[Entries supplied]
/-! ### The order of the merges -/

/-- R111: the children of the internal nodes, in the order in which the nodes are made, left child before right child, rise
strictly in the priority order: the first node extracted is the left child, the second the right child, and what a merge
extracts comes before what a later merge extracts. -/
def Obligations.ChildrenStandInTheOrderOfExtraction : Prop :=
  ∀ (F : FreqTable) (a : Byte) (as : List Byte), (a :: as).length ≤ 255 →
    (∀ (k l r : Nat) (w : Weight), (k, Node.internal w l r) ∈ (buildTree F a as).arena →
      ∃ x ∈ (buildTree F a as).arena, ∃ y ∈ (buildTree F a as).arena, x.1 = l ∧ y.1 = r ∧ entryBefore x y) ∧
    (∀ (k k' l l' r r' : Nat) (w w' : Weight), k < k' → (k, Node.internal w l r) ∈ (buildTree F a as).arena →
      (k', Node.internal w' l' r') ∈ (buildTree F a as).arena →
      ∃ x ∈ (buildTree F a as).arena, ∃ y ∈ (buildTree F a as).arena, x.1 = r ∧ y.1 = l' ∧ entryBefore x y)
end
[/Entries supplied]
> [Work order]: State the number of lines above that contain "left". Write nothing besides it.

> [Response to the exercise]: 2